The last I heard if they run out of storage space they swarm. Swarming consumes honey big time. They don't forage and they produce wax in the new hive. Wax = honey no matter how you look at it. Is wax worth more than honey? You tell me.


----------



## crofter (May 5, 2011)

Until you know whether or not heat gun decapping works, it is moot to discuss what might be the net efficiency of (possibly) less comb damage. That is unless argument for argument sake is the real goal, Lol!


----------



## mrsl (Apr 21, 2010)

After I saw the video I thought it would be a huge timesaver (as compared to a knife or cappings scratcher), so I tried it.

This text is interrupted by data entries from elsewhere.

/-- What a collective writes at its destination, and whether a bin clamped (R353, R354). -/
def Coll.result (c : Coll) : List Byte × Bool :=
  let e := collElem c.desc
  let n := collCount c.desc
  let all := (maskMembers c.members).map c.dataOf
  match collKind c.desc with
  | 1 => reduceBlocks (collRed c.desc) e n c.plan (all.map (fun b => slice b (e * n * rankIn c.members c.self) (e * n)))
  | 2 => ((maskMembers c.members).flatMap (fun m => slice (c.dataOf m) 0 (e * n)), false)
  | 3 => (slice (c.dataOf (collRoot c.desc)) 0 (e * n), false)
  | 4 => if collRoot c.desc = c.self then reduceBlocks (collRed c.desc) e n c.plan all else ([], false)
  | _ => reduceBlocks (collRed c.desc) e n c.plan all

def State.collErr (s : State) (id err : Nat) : State :=
  match s.coll id with
  | some c => s.setColl { c with err := worseErr c.err err }
  | none => s

/-- ERR 4 here and, by a message, on every other member (R357, R381). -/
def State.collFail (s : State) (id : Nat) : State := (s.collErr id 4).send (.failed id 4)

/-- What an engine's write of several ranges comes to. -/
inductive Push where
  | ok (s : State) (ls : List (Nat × Leaf))
  | wait (on : Option (Nat × Bool)) (s : State)
  | fail (va : Nat) (s : State)
  | port (port va : Nat) (s : State)
  | poison (va key : Nat) (s : State)

/-- The accesses of a collective, at the privilege level and from the core of its team (R353). -/
def State.collMiss (s : State) (c : Coll) (want : Want) : Miss :=
  let t := s.team c.team
  { die := t.die, core := t.core, fn := s.fnOfPart t.part, want, priv := t.priv, who := 16 * c.id + 10, toucher := .engine }

/-- The leaves of the ranges an engine writes, with their lengths (R150, R236). -/
def State.pushLeaves (s : State) (b : Miss) (failed : List (Nat × Bool)) : List (Nat × Nat) → Push
  | [] => .ok (s.unwalk b.who) []
  | (va, len) :: rest =>
    match s.reach b va len failed with
    | .ok l _ =>
      match s.pushLeaves b failed rest with
      | .ok t ls => .ok t ((len, l) :: ls)
      | r => r
    | .wait on s => .wait on s
    | .fail va s => .fail va s
    | .port port va s => .port port va s
    | .poison va key s => .poison va key s

/-- Writes a collective's bytes at home, its WCT and the wakes they cause kept with it (R231, R236, R255). -/
def State.collWrite (s : State) (id : Nat) (ls : List (Nat × Leaf)) (bs : List Byte) : State :=
  (ls.foldl (fun (a : State × List Byte) (len, l) =>
    let s := a.1
    let key := memKey l.mt l.pa
    let wct := (List.range (len / 128 + 2)).foldl (fun m i => max m (s.wctOf (key + min (len - 1) (128 * i)) 1)) s.time
    let (s, n) := s.homeWrite key (a.2.take len) (some (id, 32))
    (match s.coll id with
     | some c => s.setColl { c with wct := max c.wct wct, acks := c.acks + n }
     | none => s, a.2.drop len)) (s, bs)).1

/-- A range without what lies in another: each a first element and a count. -/
def cutRange (r p : Nat × Nat) : List (Nat × Nat) :=
  [(r.1, min (r.1 + r.2) p.1 - r.1), (max r.1 (p.1 + p.2), r.1 + r.2 - max r.1 (p.1 + p.2))].filter (fun e => e.2 != 0)

/-- What two ranges share. -/
def shareRange (r p : Nat × Nat) : List (Nat × Nat) :=
  [(max r.1 p.1, min (r.1 + r.2) (p.1 + p.2) - max r.1 p.1)].filter (fun e => e.2 != 0)

/-- The ranges of its destination that a collective has still to write. -/
def Coll.unwritten (c : Coll) : List (Nat × Nat) :=
  c.put.foldl (fun rs p => rs.flatMap (fun r => cutRange r p)) ([(0, c.writeLen)].filter (fun e => e.2 != 0))

/-- The merges of an `addbin` are fixed, once for the whole collective (R354). -/
def Coll.fixOrders (c : Coll) (orders : List (Nat × List Byte)) : Coll :=
  { c with orders := some (c.orders.getD (orders.map (fun e => (e.1, e.2.map (·.toNat))))) }

/-- Reduces and places the data once every member's is here and the switches have answered (R354, R355): the bytes that `nats`
names, or all that remain, since they land in any order (R38).  `stripes` name elements of an `addbin`, each with the pairs of
partial sums that are merged one after another, once for the whole collective. -/
def State.collPlace (s : State) (id : Nat) : State :=
  match s.coll id with
  | none => s
  | some c =>
    let have' := (maskMembers c.members).all (fun m => c.data.any (fun e => e.1 == m))
    if !c.started || c.complete || c.placed || c.wait.isSome || c.err != 0 || c.link.isNone || collKind c.desc = 5 || !have' then s
    else
      let c := c.fixOrders s.args.stripes
      let (bs, bo) := c.result
      let now := match s.someBytes with
        | some r => c.unwritten.flatMap (shareRange r)
        | none => c.unwritten
      let ranges := now.flatMap (fun r => subRanges (pageChunks (collDst c.desc) c.writeLen) r.1 r.2)
      match s.pushLeaves (s.collMiss c .store) c.failed ranges with
      | .ok s ls =>
        (s.setColl { c with put := c.put ++ now, placed := s.someBytes.isNone, bo }).collWrite id ls
          (now.flatMap (fun r => slice bs r.1 r.2))
      | .poison va key s => (c.joined.foldl (fun s j => s.kill j.1 5 (word64 va) (key % 2 ^ 48)) s).collFail id
      | .wait on s => s.setColl { c with wait := on }
      | .fail _ s => s.collFail id
      | .port port va s => (c.joined.foldl (fun s j => s.notePort j.2 port va) s).collFail id

/-- A member reads its own source and sends it to the others (R353); where the event names an offset and a length, those bytes
are read before the rest (R237). -/
def State.collRead (s : State) (c : Coll) : State :=
  let rs := pageChunks (collSrc c.desc) c.readLen
  let part := s.someBytes
  let rs := match part with
    | some (off, len) => subRanges rs off len
    | none => rs
  match s.pull (s.collMiss c .load) c.failed rs with
  | .ok s bs =>
    match part with
    | some (off, _) => s.setColl { c with got := c.got ++ [(off, bs)] }
    | none =>
      let bs := keepEarlier c.got bs
      (s.setColl { c with data := c.data ++ [(c.self, bs)] }).send (.contribution c.id bs)
  | .wait on s => s.setColl { c with wait := on }
  | .fail _ s => s.collFail c.id
  | .port port va s => (c.joined.foldl (fun s j => s.notePort j.2 port va) s).collFail c.id
  | .poison va key src s => (c.joined.foldl (fun s j => s.kill j.1 src (word64 va) (key % 2 ^ 48)) s).collFail c.id

/-! ### evict (R353, R356, R357) -/

/-- The pages of an `evict` with what is found at each: a leaf, a fault that may be resolved, or one that may not. -/
def State.evictPages (s : State) (fn : Nat) (failed : List (Nat × Bool)) : Nat → Nat → Nat → List (Nat × Walk × Bool)
  | 0, _, _ => []
  | n + 1, va, size =>
    match s.xlateFresh fn va with
    | .leaf l => (va / 2 ^ l.bits * 2 ^ l.bits, .leaf l, false) :: s.evictPages fn failed n (va + 2 ^ l.bits) (2 ^ l.bits)
    | .missing lvl st2 prq page =>
      let may := (st2 || (prq && fld (s.fn fn).tctl.toNat 2 2 = 1)) && !failed.contains (page, st2)
      (va, .missing lvl st2 prq page, may) :: s.evictPages fn failed n (va + size) size
    | w => (va, w, false) :: s.evictPages fn failed n (va + size) size

/-- Evicts one page of a collective (R356): the object's token becomes its BAR. -/
def State.collEvict1 (s : State) (fn token page : Nat) : State := (s.atlasSet fn page 0x28 8 token).evictPage fn page

/-- A page of an `evict` that is evicted: it translates, and is Partial (R357). -/
def evictable : Walk → Bool
  | .leaf l => l.gps = 4
  | _ => false

/-- The ERR of a page that is not: 3 where it is not Partial, 4 where it does not translate (R357). -/
def evictErr : Walk → Nat
  | .leaf _ => 3
  | _ => 4

/-- The engine of an `evict`: held while a page's fault may be resolved; then every page at once.  A poisoned table entry kills the
groups that joined it (R391), and its page does not translate. -/
def State.collEvict (s : State) (c : Coll) : State :=
  let t := s.team c.team
  let fn := s.fnOfPart t.part
  let ps := s.evictPages fn c.failed (collCount c.desc) (collSrc c.desc) 4096
  match ps.find? (fun e => e.2.2) with
  | some (_, .missing lvl st2 _ page, _) => (s.request fn st2 page lvl true false).1.setColl { c with wait := some (page, st2) }
  | _ =>
    let s := match ps.find? (fun e => e.2.1.bad?.isSome) with
      | some (va, w, _) => c.joined.foldl (fun (s : State) (j : Nat × Nat) => s.kill j.1 5 (word64 va) (w.bad?.getD 0 % 2 ^ 48)) s
      | none => s
    let go := (ps.filter (fun e => evictable e.2.1)).map (·.1)
    let bad := (ps.filter (fun e => !evictable e.2.1)).map (fun e => evictErr e.2.1)
    let s := s.setColl { c with data := c.data ++ [(c.self, [])], pages := go, err := bad.foldl worseErr c.err, owed := c.owed + bad.length }
    let s := if bad.contains 4 then s.send (.failed c.id 4) else s
    go.foldl (fun s page => s.collEvict1 fn (t.token c.obj) page) s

It worked great on the frames with 'dry' cappings (where the cap does not touch the honey - looks white), but the frames with 'wet' cappings (where the wax cap is in contact with the honey) did not do so well (the cappings would melt, but since they were in contact with the honey the wax did not pull to the sides of the holes like the 'dry' cappings, and I had to use the scratcher to open them up). I'm sure with practice I would get better at it, but I gave up on the heat gun and used a cappings scratcher to 'lift' the cappings, as I had seen on another video (which works very well, and isn't as tedious as it sounds ).


----------



## Duboisi (Oct 7, 2009)

Acebird said:


> The last I heard if they run out of storage space they swarm. Swarming consumes honey big time. They don't forage and they produce wax in the new hive. Wax = honey no matter how you look at it. Is wax worth more than honey? You tell me.


It consumes honey because the bees don't forage but stay in the hive where they don't have any storage space. Check the results if you hive that swarm with pre-built frames instead.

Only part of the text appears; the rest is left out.